Using the word "obligation" as the filter, copy each matching line from the records.

Entries taken from a collection:
################

-- ==== Sys2Proof/Tests/Slice0.lean ====
section
/-! SUPPORT. Tests, each of one step or of one decoding, and a witness for the hypotheses of each obligation. The
expected values are the spec's: A, B, F4, F8, I4, I8 and P name the vectors of spec/95_test_vectors.md; the words of the
decode tests are written out bit by bit from R63, R80 to R84 and R89. -/

namespace Sys2Proof.Tests

open Sys2Proof Sys2Proof.Machine

/-! ### Helpers -/

/-- The state after one step. -/
def nextOf (s : State) : Option State :=
  match step s with
  | .next t => some t
  | .fault _ => none
  | .refused _ => none

/-- The state after the step that runs one request. -/
def after (s : State) (r : Request) : Option State := nextOf (s.withRequest r)

/-- The response to one request. -/
def reply (s : State) (r : Request) : Option Response := (after s r).bind fun t => t.response

/-- The engine after one request. -/
def engAfter (s : State) (r : Request) : Option Engine := (after s r).map fun t => t.eng

/-- The word that STATUS reads as after one request. -/
def statusAfter (s : State) (r : Request) : Option Word := (engAfter s r).map fun e => e.statusWord

/-- A transaction of any size. -/
def bus (kind : Access) (off : Offset) (size : Nat) (w : Word) : Request :=
  .bus { kind := kind, off := off, size := size, wdata := w }

/-- The reset state with an engine. -/
def withEng (e : Engine) : State := { State.reset with eng := e }

/-- The reset engine, BUSY with a command. -/
def busyEng (c : CmdCode) : Engine :=
  { Engine.reset with engState := .busy, curCmd := c, lastCmd := c }

/-- The reset engine with one entry of IN. -/
def engIn (k : Fin 64) (v : Int) : Engine := Engine.reset.setIn k (BitVec.ofInt 16 v)

/-- The reset engine with every entry of IN the same. -/
def engInAll (v : Int) : Engine := { Engine.reset with inBuf := Vector.replicate 64 (BitVec.ofInt 16 v) }

/-- The state with one next event. -/
def withEvent (s : State) (v : Event) : State := { s with inputs := [v] }

/-! ### WellFormed -/

theorem test_wf_accepts : (readAt 0x2FC#12).wellFormed = true ∧ (Request.command 0x11#32).wellFormed = true := by decide

theorem test_wf_refuses_size : (bus .write 0x100#12 2 0#32).wellFormed = false := by decide

theorem test_wf_refuses_alignment : (writeAt 0x102#12 1#32).wellFormed = false := by decide

theorem test_wf_refuses_reserved_offset :
    (readAt 0x014#12).wellFormed = false ∧ (writeAt 0x300#12 0#32).wellFormed = false := by decide

theorem test_wf_refuses_command_words :
    (Request.command 0x0C#32).wellFormed = false ∧ (Request.command 0x02#32).wellFormed = false := by decide

theorem test_accepted_refuses_read_only :
    (Transaction.accepted ⟨.write, 0x200#12, 4, 5#32⟩) = false ∧
    (Transaction.accepted ⟨.read, 0x200#12, 4, 5#32⟩) = true := by decide

/-! ### Decode -/

theorem test_decode_fwd8Y :
    decode (.command 0b00000000000000000000000000000100#32) = .ok .fwd8Y ∧ decodeTableWord 32 0b00100 = some .fwd8Y := by
  decide

theorem test_decode_inv8Y : decode (.command 0b00000000000000000000000000000101#32) = .ok .inv8Y := by decide

theorem test_decode_fwd4U : decode (.command 0b00000000000000000000000000001000#32) = .ok .fwd4U := by decide

theorem test_decode_inv4U : decode (.command 0b00000000000000000000000000001001#32) = .ok .inv4U := by decide

theorem test_decode_fwd4V : decode (.command 0b00000000000000000000000000010000#32) = .ok .fwd4V := by decide

theorem test_decode_inv4V : decode (.command 0b00000000000000000000000000010001#32) = .ok .inv4V := by decide

theorem test_decode_rdId : decodeTableWord 16 0b0000000000000 = some .rdId := by decide

theorem test_decode_rdCmd : decodeTableWord 16 0b0000000000100 = some .rdCmd := by decide

theorem test_decode_rdStatus : decodeTableWord 16 0b0000000001000 = some .rdStatus := by decide

theorem test_decode_rdCtrl : decodeTableWord 16 0b0000000001100 = some .rdCtrl := by decide

theorem test_decode_rdLastcmd : decodeTableWord 16 0b0000000010000 = some .rdLastcmd := by decide

theorem test_decode_rdIn : decodeTableWord 16 0b0000100000100 = some (.rdIn 1) := by decide

theorem test_decode_rdOut : decodeTableWord 16 0b0001011111100 = some (.rdOut 63) := by decide

theorem test_decode_wrCmd : decode (writeAt 0b000000000100#12 7#32) = .ok (.wrCmd 7#32) := by decide

theorem test_decode_wrStatus : decode (writeAt 0b000000001000#12 6#32) = .ok (.wrStatus 6#32) := by decide

theorem test_decode_wrCtrl : decode (writeAt 0b000000001100#12 1#32) = .ok (.wrCtrl 1#32) := by decide

theorem test_decode_wrIn : decode (writeAt 0b000110101000#12 9#32) = .ok (.wrIn 42 9#32) := by decide

theorem test_decode_wrId : decodeTableWord 16 0b1000000000000 = some (.wrId 0#32) := by decide

theorem test_decode_wrLastcmd : decodeTableWord 16 0b1000000010000 = some (.wrLastcmd 0#32) := by decide

theorem test_decode_wrOut : decode (writeAt 0b001000000000#12 5#32) = .ok (.wrOut 0 5#32) := by decide

/-- A13, A14, A15, B8, B5: what is refused, by name. -/
theorem test_decode_refuses :
    decode (readAt 0xFFC#12) = .error .reservedOffset ∧ decode (bus .read 0x008#12 1 0#32) = .error .badSize ∧
    decode (writeAt 0x102#12 1#32) = .error .misaligned ∧ decode (.command 2#32) = .error .illegalCommand ∧
    decode (.command 0x0C#32) = .error .sizeMismatch := by decide

/-! ### Arithmetic (section 2.1 of the vectors) -/

theorem test_round2 :
    round2 3 1 = 2 ∧ round2 (-3) 1 = -1 ∧ round2 (-1) 1 = 0 ∧ round2 1 1 = 1 ∧ round2 5 2 = 1 ∧ round2 (-5) 2 = -1 ∧
    round2 (-2) 2 = 0 := by decide

theorem test_clip3_halfBtf : clip3 (-32768) 32767 40000 = 32767 ∧ halfBtf 2896 64 2896 0 12 = 45 := by decide

/-! ### Commands: issue (B1 to B4), and the completion -/

/-- B1. -/
theorem test_fwd8Y_issues : statusAfter State.reset (.command 4#32) = some 0x00000001#32 := by decide

/-- F8-5, A18: −16321 at entry 0, and 0 at entry 63. -/
theorem test_fwd8Y_completes :
    (engInAll (-255)).completeFwd8.outBuf[0] = 0xFFFFC03F#32 ∧ (engInAll (-255)).completeFwd8.outBuf[63] = 0#32 ∧
    (engInAll (-255)).completeFwd8.statusWord = 0x00000002#32 := by decide +kernel

/-- B2. -/
theorem test_inv8Y_issues : (engAfter State.reset (.command 5#32)).map (fun e => e.lastCmd) = some 5#5 := by decide

/-- I8-2, A19. -/
theorem test_inv8Y_completes :
    (engIn 0 64).completeInv8.outBuf[63] = 1#32 ∧ (engIn 0 64).completeInv8.statusWord = 0x00000002#32 := by
  decide +kernel

/-- B3. -/
theorem test_fwd4U_issues : (engAfter State.reset (.command 8#32)).map (fun e => e.curCmd) = some 8#5 := by decide

/-- F4-8 (row 1) and P6's DOMAIN. -/
theorem test_fwd4U_completes :
    (List.range 8).map (fun k => (engIn 0 100).completeFwd4.outInt k) = [200, 261, 200, 108, 262, 342, 262, 142] ∧
    (engIn 0 256).completeFwd4.statusWord = 0x00000202#32 := by decide +kernel

/-- B4. -/
theorem test_inv4U_issues : statusAfter State.reset (.command 9#32) = some 0x00000001#32 := by decide

/-- I4-8 (horizontal frequency 1), and I4-12's RANGE. -/
theorem test_inv4U_completes :
    (List.range 8).map (fun k => (engIn 1 64).completeInv4.outInt k) = [3, 1, -1, -3, 3, 1, -1, -3] ∧
    (engInAll 32767).completeInv4.outInt 1 = -3015 ∧
    (engInAll 32767).completeInv4.statusWord = 0x00000102#32 := by decide +kernel

/-- B3. -/
theorem test_fwd4V_issues : (engAfter State.reset (.command 16#32)).map (fun e => e.lastCmd) = some 16#5 := by decide

/-- B4, A20. -/
theorem test_inv4V_issues : (engAfter State.reset (.command 17#32)).map (fun e => e.lastCmd) = some 17#5 := by decide

/-- P4, step 6: the completion step of a BUSY engine runs the command of CUR_CMD. -/
theorem test_completion_step :
    (nextOf (withEng { busyEng 8#5 with inBuf := Vector.replicate 64 1#16 })).map
      (fun t => (t.eng.engState, t.eng.done, t.eng.outInt 0, t.eng.outInt 1)) = some (.idle, true, 31, 0) := by
  decide +kernel

/-- I8-9: a vertical frequency varies down the rows. -/
theorem test_inverse_layout :
    [0, 7, 16, 24, 32, 40, 56].map (fun k => (engIn 8 64).completeInv8.outInt k) = [1, 1, 1, 0, 0, -1, -1] := by
  decide +kernel

/-- F8-7: a horizontal gradient has its energy along row 0. -/
theorem test_forward_layout :
    [0, 1, 2, 3, 5, 6, 7, 8].map (fun k => forward8 (fun j => 10 * ((j % 8 : Nat) : Int) - 35) k) =
      [1, -1458, -1, -153, -45, 1, -11, 0] := by decide +kernel

/-! ### Register accesses -/

/-- A1. -/
theorem test_rdId : reply State.reset (readAt 0x000#12) = some (.readOk 0x44435401#32) := by decide

/-- R174's example. -/
theorem test_rdCmd : reply (withEng (busyEng 4#5)) (readAt 0x004#12) = some (.readOk 0#32) := by decide

/-- R175's example. -/
theorem test_rdStatus : reply (withEng (busyEng 4#5)) (readAt 0x008#12) = some (.readOk 0x00000001#32) := by decide

/-- A10. -/
theorem test_wrCtrl_rdCtrl :
    ((after State.reset (writeAt 0x00C#12 0xFFFFFFFF#32)).bind fun t => reply t (readAt 0x00C#12)) =
      some (.readOk 0x00000001#32) := by decide

/-- A20. -/
theorem test_rdLastcmd : reply (withEng (busyEng 17#5)) (readAt 0x010#12) = some (.readOk 0x00000011#32) := by decide

/-- A3. -/
theorem test_wrIn_rdIn :
    ((after State.reset (writeAt 0x100#12 (BitVec.ofInt 32 (-255)))).bind fun t => reply t (readAt 0x100#12)) =
      some (.readOk 0xFFFFFF01#32) := by decide

/-- A6. -/
theorem test_wrIn_takes_low_half :
    (engAfter State.reset (writeAt 0x104#12 0x00008000#32)).map (fun e => e.inInt 1) = some (-32768) := by decide

/-- A16. -/
theorem test_wrIn_busy :
    statusAfter (withEng (busyEng 4#5)) (writeAt 0x100#12 100#32) = some 0x00000035#32 := by decide

/-- P5, step 5. -/
theorem test_rdOut :
    reply (withEng (engInAll 32767).completeInv4) (readAt 0x204#12) = some (.readOk 0xFFFFF439#32) := by decide +kernel

/-- B5 and B11. -/
theorem test_wrCmd_rejects :
    statusAfter State.reset (writeAt 0x004#12 0x0C#32) = some 0x00000024#32 ∧
    statusAfter State.reset (writeAt 0x004#12 0x20#32) = some 0x00000014#32 := by decide

/-- A17: the first error is kept. -/
theorem test_wrCmd_busy :
    statusAfter (withEng ((busyEng 8#5).setError .busyWrite)) (writeAt 0x004#12 9#32) = some 0x00000035#32 := by decide

/-- A7. -/
theorem test_wrStatus :
    statusAfter
      (withEng { Engine.reset with done := true, err := true, errcode := 2#4, range := true, domain := true })
      (writeAt 0x008#12 4#32) = some 0x00000302#32 := by decide

/-- A9. -/
theorem test_wrStatus_busy :
    statusAfter (withEng { busyEng 4#5 with range := true, domain := true }) (writeAt 0x008#12 0xFFFFFFFF#32) =
      some 0x00000001#32 := by decide

/-- A12. -/
theorem test_wrId : reply State.reset (writeAt 0x000#12 0#32) = some .writeError := by decide

/-- A12. -/
theorem test_wrLastcmd : reply State.reset (writeAt 0x010#12 0#32) = some .writeError := by decide

/-- A11. -/
theorem test_wrOut :
    (after State.reset (writeAt 0x200#12 5#32)).map (fun t => (t.response, decide (t.eng = Engine.reset))) =
      some (some .writeError, true) := by decide

/-- P3, steps 2 and 3: a rejected command raises irq. -/
theorem test_irq :
    (engAfter (withEng { Engine.reset with irqEn := true }) (.command 0x0C#32)).map (fun e => e.irq) = some true := by
  decide

/-- A table word is what the very next step runs. -/
theorem test_withFetchWord :
    (nextOf (State.reset.withFetchWord 32 0x11)).map (fun t => t.eng.curCmd) = some 17#5 ∧
    (nextOf (State.reset.withFetchWord 16 0x1100)).map (fun t => t.response) = some (some .writeOk) := by decide

/-! ### The host's notation -/

/-- R91, R92: the examples of the notation. -/
theorem test_notation :
    wrRequest (.inEntry 0) (-255) = writeAt 0x100#12 0xFFFFFF01#32 ∧
    ldblk [0, 1, 2] = [writeAt 0x100#12 0#32, writeAt 0x104#12 1#32, writeAt 0x108#12 2#32] ∧
    stblk 1 = [readAt 0x200#12, readAt 0x204#12] ∧ clr 0x306 = writeAt 0x008#12 0x306#32 ∧
    commandRequest .inv .n4 .v = writeAt 0x004#12 0x11#32 ∧ waitEnds 2#32 = true ∧ waitEnds 1#32 = false := by decide

theorem test_disassemble :
    disassemble 0x04#32 = "fwd8 y" ∧ disassemble 0x0C#32 = ".cmd 0x0000000C ; size-mismatch" ∧
    disassemble 0xFFFFFFFF#32 = ".cmd 0xFFFFFFFF ; illegal" := by decide

/-! ### Witnesses: a state and operands that meet each obligation's hypotheses -/

theorem witness_ResetEventRestoresTheResetState :
    ∃ (s : State) (rest : List Event), s.inputs = .reset :: rest ∧ s.eng.engState = .busy :=
  ⟨{ withEng (busyEng 4#5) with inputs := [.reset] }, [], rfl, rfl⟩

theorem witness_IllegalWordsAreRejected :
    ([0x00000002#32, 0x00000003#32, 0x00000018#32, 0x00000020#32, 0xFFFFFFFF#32].all fun w =>
      decodeCommand w == .illegal) = true ∧
    ∀ w : Word, (withEvent State.reset (.request (writeAt 0x004#12 w))).eng.engState = .idle ∧
      (withEvent State.reset (.request (writeAt 0x004#12 w))).inputs = .request (writeAt 0x004#12 w) :: [] :=
  ⟨by decide, fun _ => ⟨rfl, rfl⟩⟩

theorem witness_MismatchingWordsAreRejected :
    ([0x00000000#32, 0x00000001#32, 0x0000000C#32, 0x0000000D#32, 0x00000014#32, 0x00000015#32].all fun w =>
      decodeCommand w == .mismatch) = true ∧
    ∀ w : Word, (withEvent State.reset (.request (writeAt 0x004#12 w))).eng.engState = .idle ∧
      (withEvent State.reset (.request (writeAt 0x004#12 w))).inputs = .request (writeAt 0x004#12 w) :: [] :=
  ⟨by decide, fun _ => ⟨rfl, rfl⟩⟩

theorem witness_EncodeOfDecodeIsTheRequest :
    decode (.command 0x10#32) = .ok .fwd4V ∧ decode (bus .read 0x100#12 4 7#32) = .ok (.rdIn 0) ∧
    decode (bus .write 0x1FC#12 4 7#32) = .ok (.wrIn 63 7#32) := by decide

theorem witness_StepRunsTheDecodedInstruction :
    (withEvent State.reset (.request (readAt 0x010#12))).inputs = .request (readAt 0x010#12) :: [] ∧
    decode (readAt 0x010#12) = .ok .rdLastcmd ∧ decodeTableWord 48 0x00051008 = some (.wrStatus 5#32) := by decide

theorem witness_BusTransactionsFollowTheDispatch :
    ∃ (s : State) (t : Transaction) (rest : List Event), s.inputs = .request (.bus t) :: rest :=
  ⟨withEvent State.reset (.request (writeAt 0x1FC#12 5#32)), _, [], rfl⟩

/-- The offsets where the clauses of the obligation meet, each as a read and as a write: which of them err. -/
theorem witness_BusErrorChangesNoEngineState :
    ([0x000, 0x010, 0x014, 0x0FC, 0x100, 0x1FC, 0x200, 0x2FC, 0x300, 0xFFC].map fun off =>
      (((reply State.reset (readAt (BitVec.ofNat 12 off))).map Response.isError),
        ((reply State.reset (writeAt (BitVec.ofNat 12 off) 0#32)).map Response.isError))) =
      [(some false, some true), (some false, some true), (some true, some true), (some true, some true),
        (some false, some false), (some false, some false), (some false, some true), (some false, some true),
        (some true, some true), (some true, some true)] ∧
    (reply State.reset (readAt 0x013#12)).map Response.isError = some true ∧
    (reply State.reset (bus .read 0x000#12 8 0#32)).map Response.isError = some true := by decide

################

• _Written answer_
/-! SUPPORT. Tests, each of one step or of one decoding, and a witness for the hypotheses of each obligation. The
/-! ### Witnesses: a state and operands that meet each obligation's hypotheses -/
/-- The offsets where the clauses of the obligation meet, each as a read and as a write: which of them err. -/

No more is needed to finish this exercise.